1Q84 BOOK1・2

  • 『1Q84 BOOK1・2』

  • 村上春樹
  • 新潮社
  • 各1,890円(税込)
  • 2009年5月
  • スポーツジムに勤め裏の顔をもつ青豆と、予備校講師で作家を志す天悟の視点が交互に語られる。重なりゆく2人の物語に、現代への問いかけが浮かび上がる。恋愛小説でSFでミステリ、村上春樹7年ぶりの新作長編。

最優秀推薦文

愛とか、人生とか、

推薦文No.2-1
一橋大学文芸部

 人生とは何だろうか。自分で切り拓くものなのか、あるいは天与のものなのか。
 愛とは何だろうか。わたしは愛を知っているのだろうか、それとも・・・
 天吾と青豆の2人が1Q84年に織りなす波乱の一幕が「1Q84」という小説である。道を分けたまま生きてきた2人だが、ふとした視点の移動が起こることで、彼らは互いの気持ちが衝突しそうなほどに接近していたことに気がつく。
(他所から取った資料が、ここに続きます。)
-- ==== Sys2Proof/Laws/State.lean ====
section
/-! SUPPORT. What each update of the state leaves alone, one lemma per field, and what it sets. -/

namespace Sys2Proof.Machine

variable (s : State)

/-! ### State.putFrame -/

@[simp] theorem State.putFrame_cur (n : Nat) (f : Frame) : (s.putFrame n f).cur = s.cur := rfl
@[simp] theorem State.putFrame_issue (n : Nat) (f : Frame) : (s.putFrame n f).issue = s.issue := rfl
@[simp] theorem State.putFrame_agenda (n : Nat) (f : Frame) : (s.putFrame n f).agenda = s.agenda := rfl
@[simp] theorem State.putFrame_freeCtr (n : Nat) (f : Frame) : (s.putFrame n f).freeCtr = s.freeCtr := rfl
@[simp] theorem State.putFrame_mem (n : Nat) (f : Frame) : (s.putFrame n f).mem = s.mem := rfl
@[simp] theorem State.putFrame_lines (n : Nat) (f : Frame) : (s.putFrame n f).lines = s.lines := rfl
@[simp] theorem State.putFrame_tags (n : Nat) (f : Frame) : (s.putFrame n f).tags = s.tags := rfl
@[simp] theorem State.putFrame_pages (n : Nat) (f : Frame) : (s.putFrame n f).pages = s.pages := rfl
@[simp] theorem State.putFrame_bound (n : Nat) (f : Frame) : (s.putFrame n f).bound = s.bound := rfl
@[simp] theorem State.putFrame_cellAsid (n : Nat) (f : Frame) : (s.putFrame n f).cellAsid = s.cellAsid := rfl
@[simp] theorem State.putFrame_steps (n : Nat) (f : Frame) : (s.putFrame n f).steps = s.steps := rfl
@[simp] theorem State.putFrame_refired (n : Nat) (f : Frame) : (s.putFrame n f).refired = s.refired := rfl
@[simp] theorem State.putFrame_poison (n : Nat) (f : Frame) : (s.putFrame n f).poison = s.poison := rfl
@[simp] theorem State.putFrame_eccCorrected (n : Nat) (f : Frame) : (s.putFrame n f).eccCorrected = s.eccCorrected := rfl
@[simp] theorem State.putFrame_cores (n : Nat) (f : Frame) : (s.putFrame n f).cores = s.cores := rfl
@[simp] theorem State.putFrame_quads (n : Nat) (f : Frame) : (s.putFrame n f).quads = s.quads := rfl
@[simp] theorem State.putFrame_slices (n : Nat) (f : Frame) : (s.putFrame n f).slices = s.slices := rfl
@[simp] theorem State.putFrame_waits (n : Nat) (f : Frame) : (s.putFrame n f).waits = s.waits := rfl
@[simp] theorem State.putFrame_msgs (n : Nat) (f : Frame) : (s.putFrame n f).msgs = s.msgs := rfl
@[simp] theorem State.putFrame_parts (n : Nat) (f : Frame) : (s.putFrame n f).parts = s.parts := rfl
@[simp] theorem State.putFrame_jobs (n : Nat) (f : Frame) : (s.putFrame n f).jobs = s.jobs := rfl
@[simp] theorem State.putFrame_turns (n : Nat) (f : Frame) : (s.putFrame n f).turns = s.turns := rfl
@[simp] theorem State.putFrame_nextJob (n : Nat) (f : Frame) : (s.putFrame n f).nextJob = s.nextJob := rfl
@[simp] theorem State.putFrame_nextBlock (n : Nat) (f : Frame) : (s.putFrame n f).nextBlock = s.nextBlock := rfl
@[simp] theorem State.putFrame_ctxs (n : Nat) (f : Frame) : (s.putFrame n f).ctxs = s.ctxs := rfl
@[simp] theorem State.putFrame_combines (n : Nat) (f : Frame) : (s.putFrame n f).combines = s.combines := rfl
@[simp] theorem State.putFrame_fenced (n : Nat) (f : Frame) : (s.putFrame n f).fenced = s.fenced := rfl
@[simp] theorem State.putFrame_master (n : Nat) (f : Frame) : (s.putFrame n f).master = s.master := rfl
@[simp] theorem State.putFrame_electing (n : Nat) (f : Frame) : (s.putFrame n f).electing = s.electing := rfl
@[simp] theorem State.putFrame_stopped (n : Nat) (f : Frame) : (s.putFrame n f).stopped = s.stopped := rfl
@[simp] theorem State.putFrame_dev (n : Nat) (f : Frame) : (s.putFrame n f).dev = s.dev := rfl
@[simp] theorem State.putFrame_mapcmd (n : Nat) (f : Frame) : (s.putFrame n f).mapcmd = s.mapcmd := rfl
@[simp] theorem State.putFrame_mcDropped (n : Nat) (f : Frame) : (s.putFrame n f).mcDropped = s.mcDropped := rfl
@[simp] theorem State.putFrame_windows (n : Nat) (f : Frame) : (s.putFrame n f).windows = s.windows := rfl
@[simp] theorem State.putFrame_flowsOut (n : Nat) (f : Frame) : (s.putFrame n f).flowsOut = s.flowsOut := rfl
@[simp] theorem State.putFrame_flowsIn (n : Nat) (f : Frame) : (s.putFrame n f).flowsIn = s.flowsIn := rfl
@[simp] theorem State.putFrame_ports (n : Nat) (f : Frame) : (s.putFrame n f).ports = s.ports := rfl
@[simp] theorem State.putFrame_links (n : Nat) (f : Frame) : (s.putFrame n f).links = s.links := rfl
@[simp] theorem State.putFrame_remotes (n : Nat) (f : Frame) : (s.putFrame n f).remotes = s.remotes := rfl
@[simp] theorem State.putFrame_nextTag (n : Nat) (f : Frame) : (s.putFrame n f).nextTag = s.nextTag := rfl
@[simp] theorem State.putFrame_stamps (n : Nat) (f : Frame) : (s.putFrame n f).stamps = s.stamps := rfl
@[simp] theorem State.putFrame_slots (n : Nat) (f : Frame) : (s.putFrame n f).slots = s.slots := rfl
@[simp] theorem State.putFrame_hostOut (n : Nat) (f : Frame) : (s.putFrame n f).hostOut = s.hostOut := rfl
@[simp] theorem State.putFrame_msixTable (n : Nat) (f : Frame) : (s.putFrame n f).msixTable = s.msixTable := rfl
@[simp] theorem State.putFrame_msixPending (n : Nat) (f : Frame) : (s.putFrame n f).msixPending = s.msixPending := rfl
物語の中で次第に彼らの道は交差していき、ついに互いの姿をその目でとらえ始める。
 成長期の中で、彼らは生きる中で心の成長に求められるだけの愛を与えられることがなかった。ただただ不器用に、幼いころに抱いた「愛」を心の奥底に信じ続けるばかりであった。心と「心」の成長は釣りあうことなく、そのまま大人になり、そして生きることはそこらの人よりもはるかに上手くなった。しかしながら、ある部分だけは子供のころから全く成長しないで純粋に、あるいは未熟に残っていた。言葉や思想の殻で器用に覆い隠していたが、その中には不器用な愛の形が「誰にも」触れられぬまま、「誰か」のために残してあった。しかし、満たされない願望は性欲と愛情を切り離したドライな考え方を大きくし、異性と密接な関係を築くことはなく、自身の人生をただ通り過ぎていく人としか身体を重ねることはしなかった。否、できなかった。それは彼らの中では仕方のないことであり、それ以外の手段で人に近づいていくことは悲しいことにできなかったのだと思う。ただ一人を除いては。
 愛情の不足、運命のすれ違いは今のわたしたちにも言えることではないか、というのは強引な考えだろうか。膨大な数の人と情報が行き交い、処理しきれなくなると私たちは自然と取捨選択し、いらないと判断した出会いに対しては一切の思考を停止する。つまり、無感覚になる。それは本当に必要ないのか、判断できているのかさえ分かっていないのではないだろうか。ものの表面からどれだけのことが分かるというのだろうか。物事が持つ側面は、片側からだけ見ていてもすべてを把握することはできないというのに。私たちが見なくなったものの裏側には深い深い絆が横たわっていることだってあり得る、などと思ってしまう。形は違えど、小説と現実の底に流れるものに共通点が感じられる。
 わたしは、愛を知っているのだろうか。それとも彼らと同じように大事な気持ちを見逃して、大事なだれかと道を分けて生きているのだろうか。あるいは、運命の相手を見つけた、なんて勘違いを何度も繰り返すのだろうか。
 そうだとすれば、なんて惜しいことだろうか。そんな空想に耽ってしまう。
 最終的に、彼らは交差する互いの運命の中から相手の姿を見出すことができたと言える。直接相手と触れあうことはなく、結末としては一見悲しく見えるが、運命の相手をすれ違う一瞬の中から見つけることができたというのは、もっと深い喜びに満ちたものではないだろうか。少なくとも青豆はそう思っていた。
 「天吾くんが存在しない世界では、私が生きる意味もない」
 青豆の台詞である。
 わたしは今まで世間の速さに流され過ぎていたのかもしれない。絶対的な出会いがあれば、わたしの人生は満ち足りる。そんな確信めいた気持ちが心に湧いてくる。出会いをドライに諦めてはいけない。なぜなら、今がどうであろうと、一つの愛が人生を絶対にすることだってあるのだから。